Lee would've been a better pick, considering he was offered a position in the union army but said no and defected to the confederac

but still, nice to see you alive

also, who is that bottom left?
 
Lee would've been a better pick, considering he was offered a position in the union army but said no and defected to the confederac

but still, nice to see you alive

also, who is that bottom left?
Nah, since he fought primarily for the Confederacy during the Civil War, so he did nothing of note, either positive or negative for the Union. The same cannot be said for McClellan.

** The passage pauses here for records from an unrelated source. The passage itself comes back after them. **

/-- `ethStop` leaves the system page. -/
theorem y_ethStop (s : State) : SysKept s (State.ethStop s) := by
  unfold State.ethStop
  repeat' first
    | with_reducible exact SysKept.refl _
    | with_reducible assumption
    | (extract_lets +onlyGivenNames x; refine SysKept.cut (s := s) (u := x) ?_ ?_; rotate_left; all_goals first | (intro _; clear_value x) | subst x)
    | (extract_lets +onlyGivenNames x; clear_value x)
    | with_reducible refine (y_setEp ..).step ?_
    | with_reducible refine (y_showEth ..).step ?_
    | with_reducible refine (k_modEth ..).sys (by decide) ?_
    | ((with_reducible refine SysKept.wadd ?_ ?_); rotate_left; (first | decide | exact Nat.le_add_right_of_le (by decide) | exact Nat.le_add_right_of_le (Nat.le_add_right_of_le (by decide))))
    | ((with_reducible refine SysKept.wset ?_ ?_); rotate_left; (first | decide | exact Nat.le_add_right_of_le (by decide) | exact Nat.le_add_right_of_le (Nat.le_add_right_of_le (by decide))))
    | with_reducible refine SysKept.ite ?_ ?_
    | with_reducible refine SysKept.foldl _ ?_ (fun _ _ _ => ?_)
    | split

/-- `respond` leaves the system page. -/
theorem y_respond (k : Nat) (f : List Nat) (s : State) : SysKept s (State.respond k f s) := by
  unfold State.respond
  repeat' first
    | with_reducible exact SysKept.refl _
    | with_reducible assumption
    | with_reducible refine (k_modEth ..).sys (by decide) ?_
    | ((with_reducible refine SysKept.wadd ?_ ?_); rotate_left; (first | decide | exact Nat.le_add_right_of_le (by decide) | exact Nat.le_add_right_of_le (Nat.le_add_right_of_le (by decide))))
    | with_reducible refine SysKept.emit ?_
    | with_reducible refine SysKept.ite ?_ ?_
    | split

/-- `linkUp` leaves the system page. -/
theorem y_linkUp (k : Nat) (stable : Bool) (s : State) : SysKept s (State.linkUp k stable s) := by
  unfold State.linkUp
  repeat' first
    | with_reducible exact SysKept.refl _
    | with_reducible assumption
    | (extract_lets +onlyGivenNames x; refine SysKept.cut (s := s) (u := x) ?_ ?_; rotate_left; all_goals first | (intro _; clear_value x) | subst x)
    | (extract_lets +onlyGivenNames x; clear_value x)
    | with_reducible refine (k_sendResp ..).sys (by decide) ?_
    | with_reducible refine (y_setEp ..).step ?_
    | ((with_reducible refine SysKept.wsets ?_ ?_); rotate_left; (((repeat refine List.forall_mem_cons.2 ⟨by dsimp only; first | decide | exact Nat.le_add_right_of_le (by decide) | exact Nat.le_add_right_of_le (Nat.le_add_right_of_le (by decide)), ?_⟩); (intro _ h; cases h))))
    | with_reducible refine SysKept.ite ?_ ?_
    | split

/-- `linkDown` leaves the system page. -/
theorem y_linkDown (k : Nat) (cause : Nat) (s : State) : SysKept s (State.linkDown k cause s) := by
  unfold State.linkDown
  repeat' first
    | with_reducible exact SysKept.refl _
    | with_reducible assumption
    | (extract_lets +onlyGivenNames x; refine SysKept.cut (s := s) (u := x) ?_ ?_; rotate_left; all_goals first | (intro _; clear_value x) | subst x)
    | (extract_lets +onlyGivenNames x; clear_value x)
    | with_reducible refine (k_cancelAdd ..).sys (by decide) ?_
    | with_reducible refine (y_setEp ..).step ?_
    | with_reducible refine (k_modEth ..).sys (by decide) ?_
    | ((with_reducible refine SysKept.wsets ?_ ?_); rotate_left; (((repeat refine List.forall_mem_cons.2 ⟨by dsimp only; first | decide | exact Nat.le_add_right_of_le (by decide) | exact Nat.le_add_right_of_le (Nat.le_add_right_of_le (by decide)), ?_⟩); (intro _ h; cases h))))
    | ((with_reducible refine SysKept.wset ?_ ?_); rotate_left; (first | decide | exact Nat.le_add_right_of_le (by decide) | exact Nat.le_add_right_of_le (Nat.le_add_right_of_le (by decide))))
    | with_reducible refine SysKept.ite ?_ ?_
    | split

The bottom left is Robert Gould Shaw.
 
If the one in the centre is McClellan? IIRC he also helped save the union. Just with army logistics and not actual battles, which he was not great at.
I mean... I kinda disagree? While McClellan does deserve credit for training and organizing the Army of the Potomac, I really hesitate to say that his talents were unique. After all, McClellan didn't train and organize the Armies of the Tennessee and the Cumberland and those western armies made the most amount of progress for the Union in the war. Furthermore, McClellan kinda crippled the Union cavalry in the Eastern Theater by parceling out the volunteer cavalry regiments as guides and couriers. Of all people, John Pope, the much derided braggart who got smashed at Second Bull Run, did a better job of using the Union cavalry force by actually creating functioning cavalry brigades. It should also be noted that the success of Hooker's reforms in enhancing the efficiency of the Army of the Potomac suggests that McClellan's organization wasn't perfect to begin with.